The car's temperature gauge had been creeping upward, so I took the nearest exi
t and followed a desolate two-lane highway several miles north into the center of a small town, the sign outside of which read: Dix, Nebraska, population 255. A stretch of fractured asphalt sprouting yellow weeds, vacant storefronts, a one-pump service station with a faded CLOSED sign on the door and a rust-mottled pickup beside it in the shade. Not much else. No cars lined the main street, and few sat along the narrow side roads. I had heard stories about entire communities disappearing overnight, and my first impression was that everyone had fled. Drought, maybe. I thought maybe they were watching us right then from behind the dusty shop windows. Then I remembered it was Sunday.

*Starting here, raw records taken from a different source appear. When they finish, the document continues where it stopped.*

-- ==== Sys2Proof/Safety.lean ====
section
/-! DEFINITION. What claims are stated in: the invariant of the machine, and what a command that completes
leaves unchanged. -/

namespace Sys2Proof.Machine

/-! ## The invariant -/

/-- Every register at the reset value the spec gives it (10_state.md section 6, R280); the latches, for
which it gives none, are left out. -/
abbrev State.AtResetValues (s : State) : Prop :=
  (∀ r : Fin 16, s.readV r = ⟨0, 0⟩) ∧ s.ie = false ∧ s.busy = false ∧ s.done = false ∧
    s.eq = false ∧ s.lt = false ∧ s.gt = false ∧ s.noinv = false ∧ s.err = false ∧
    s.ovr = false ∧ s.ecode = .ok ∧ s.arg = 0 ∧ s.data = 0 ∧ s.result = 0 ∧ irq s = false

/-- While `rst` is asserted the block is at its reset values (R280, R281). -/
abbrev State.HeldInReset (s : State) : Prop := s.rst = true → s.AtResetValues

/-- At most one of EQ, LT, GT (R44). -/
abbrev State.FlagsExclusive (s : State) : Prop :=
  (s.eq && s.lt) = false ∧ (s.eq && s.gt) = false ∧ (s.lt && s.gt) = false

/-- The invariant: legal parameters, vector storage in canonical form (R9), exclusive comparison flags
(R44), DONE clear while a command is pending (R43, R47), reset values while `rst` is asserted. -/
abbrev State.Inv (s : State) : Prop :=
  s.cfg.Legal ∧ Memory.wf s.cfg s.vectors ∧ s.FlagsExclusive ∧ (s.busy && s.done) = false ∧
    s.HeldInReset

/-! ## How a command ended -/

/-- The completion of a command that raised nothing: ECODE = OK, ERR as before, BUSY = 0, DONE = 1
(R240, R46). -/
def CompletedOk (s t : State) : Prop :=
  t.ecode = .ok ∧ t.err = s.err ∧ t.busy = false ∧ t.done = true

/-- The completion of a command that raised `e`: ECODE, ERR, BUSY and DONE change and nothing else
(R240, R241). -/
def RaisedError (e : ErrorCode) (s t : State) : Prop :=
  t = { s with ecode := e, err := true, busy := false, done := true }

/-! ## Frames -/

/-- Every vector register but the listed ones is unchanged. -/
def SameVectorsExcept (vs : List Reg) (s t : State) : Prop :=
  ∀ r, r ∉ vs → t.readV r = s.readV r

/-- EQ, LT and GT are unchanged. -/
def SameCompareFlags (s t : State) : Prop := t.eq = s.eq ∧ t.lt = s.lt ∧ t.gt = s.gt

/-- Everything no command writes is unchanged: the configuration, CTRL, OVR, ARG, DATA, the latches,
`rst`, and the model's own `inputs` and `response`. -/
def SameHostSide (s t : State) : Prop :=
  t.cfg = s.cfg ∧ t.ie = s.ie ∧ t.ovr = s.ovr ∧ t.arg = s.arg ∧ t.data = s.data ∧
    t.lcmd = s.lcmd ∧ t.larg = s.larg ∧ t.ldata = s.ldata ∧ t.rst = s.rst ∧
    t.inputs = s.inputs ∧ t.response = s.response

/-- A completed command that wrote at most the listed vector registers. -/
def WroteOnlyVectors (vs : List Reg) (s t : State) : Prop :=
  CompletedOk s t ∧ SameVectorsExcept vs s t ∧ SameCompareFlags s t ∧ t.noinv = s.noinv ∧
    t.result = s.result ∧ SameHostSide s t

/-- A completed command that wrote RESULT only. -/
def WroteOnlyResult (s t : State) : Prop :=
  CompletedOk s t ∧ SameVectorsExcept [] s t ∧ SameCompareFlags s t ∧ t.noinv = s.noinv ∧
    SameHostSide s t

/-- A completed command that wrote EQ, LT and GT only. -/
def WroteOnlyCompareFlags (s t : State) : Prop :=
  CompletedOk s t ∧ SameVectorsExcept [] s t ∧ t.noinv = s.noinv ∧ t.result = s.result ∧
    SameHostSide s t

/-- A completed command that wrote NOINV and at most the listed vector registers. -/
def WroteOnlyNoinvAnd (vs : List Reg) (s t : State) : Prop :=
  CompletedOk s t ∧ SameVectorsExcept vs s t ∧ SameCompareFlags s t ∧ t.result = s.result ∧
    SameHostSide s t

/-! ## Views that claims use -/

/-- The word with the given fields, by the formula of R91. -/
def commandWord (op vd va vb vc imm : Nat) : Word :=
  BitVec.ofNat 32 (op <<< 26 ||| vd <<< 22 ||| va <<< 18 ||| vb <<< 14 ||| vc <<< 10 ||| imm)

/-- `x` is the word of the command `i`: it is what the encoder gives, and on every configuration that
has the registers `i` names it decodes to `i`. -/
def EncodedAs (x : Word) (i : Instr) : Prop :=
  encode i = x ∧ ∀ c : Config, i.wellFormed c = true → decode c x = .ok i

/-- The bit sequence of a vector, position 0 first (R10). -/
def Vec.bits (v : Vec) : List Bool := (List.range v.len).map v.bit

/-- The bit at an integer position, 0 outside the vector. -/
def Vec.bitAt (v : Vec) (p : Int) : Bool :=
  decide (0 ≤ p) && decide (p < (v.len : Int)) && v.bit p.toNat

/-- The one-bit shift primitives of R185, on bit sequences. -/
def rotl1 (l : List Bool) : List Bool := l.drop 1 ++ l.take 1
def rotr1 (l : List Bool) : List Bool := l.drop (l.length - 1) ++ l.take (l.length - 1)
def shl1 (l : List Bool) : List Bool := l.drop 1 ++ [false]
def shr1 (l : List Bool) : List Bool := false :: l.take (l.length - 1)

/-- The command `i` raises `e` in `s`. -/
def Raises (e : ErrorCode) (i : Instr) (s : State) : Prop :=
  ∃ t, exec i s = .next t ∧ RaisedError e s t

/-- The modulus and field-size checks of R201 on the modulus register `rm`, in their order. -/
def ChecksModulus (i : Instr) (rm : Reg) (s : State) : Prop :=
  (s.larg.toNat + 1 < (s.readV rm).len → Raises .invalidArgument i s) ∧
    ((s.readV rm).len ≤ s.larg.toNat + 1 → (s.readV rm).val = 0 → Raises .invalidArgument i s) ∧
    ((s.readV rm).len ≤ s.larg.toNat + 1 → (s.readV rm).val ≠ 0 → s.cfg.capBits < s.larg.toNat →
      Raises .capacity i s)

/-- The checks of R201 pass. -/
def ModulusPasses (rm : Reg) (s : State) : Prop :=
  (s.readV rm).len ≤ s.larg.toNat + 1 ∧ (s.readV rm).val ≠ 0 ∧ s.larg.toNat ≤ s.cfg.capBits

/-- The zero polynomial, or one of degree below the modulus (R14). -/
def Reduced (r m : Nat) : Prop := r = 0 ∨ deg r < deg m

/-- The polynomial `g` divides `x`. -/
def PolyDvd (g x : Nat) : Prop := ∃ k, x = clmul k g

/-- A host access of 32 bits at an offset of the register window. -/
def Access.ofOffset (c : Config) (off : Nat) (k : AccessKind) : Access := ⟨k, .bits32, c.base + off⟩

/-- The next event is the engine's turn, explicit or because no event is left (log 3). -/
def State.EngineNext (s : State) : Prop := (nextEvent s).1 = .engine

/-- The host access `a` is accepted: one 32-bit access at an aligned offset inside the window, while
`rst` is released (R65, R281). -/
abbrev Accepted (a : Access) (s : State) : Prop :=
  s.rst = false ∧ a.width = .bits32 ∧ s.cfg.base ≤ a.addr ∧ a.addr < s.cfg.base + 256 ∧
    (a.addr - s.cfg.base) % 4 = 0

/-- The engine completes the command `i` in this step. -/
def Completes (i : Instr) (s : State) : Prop :=
  s.EngineNext ∧ s.busy = true ∧ decode s.cfg s.lcmd = .ok i

/-- The next event is an accepted host write of `x` at offset `off`. -/
def HostWrites (off : Nat) (x : Word) (s : State) : Prop :=
  ∃ rest, s.inputs = .host (Access.ofOffset s.cfg off (.write x)) :: rest ∧ s.rst = false

/-- The next event is the assertion of `rst`. -/
def ResetNext (s : State) : Prop := ∃ rest, s.inputs = .assertReset :: rest

end Sys2Proof.Machine
end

"Hot damn," Hopper said. "Bet the nightlife's killer."
"Church," I said.
"Say what?"
"It's Sunday. They're probably all in church."
The temperature needle was still climbing, so I pulled up along the curb in front of an auto parts store, turned off the ignition, and popped the hood. No smoke, but the coolant was low.
"Well, it ain't a leak," I said. "Could be the head gasket."
"Cars are not my forte. Might as well be speaking Chinese," he said.
The auto parts store was closed like everything else, but the engine needed to cool down, so we let it sit. Hopper took a bottle of Thunderbird out of his backpack and cracked the seal.
"Another five-finger discount?"
He tipped it my way and smiled. "You got that right. That bother you?"
"I didn't say that," I said, thinking this might be a good place to lighten my load.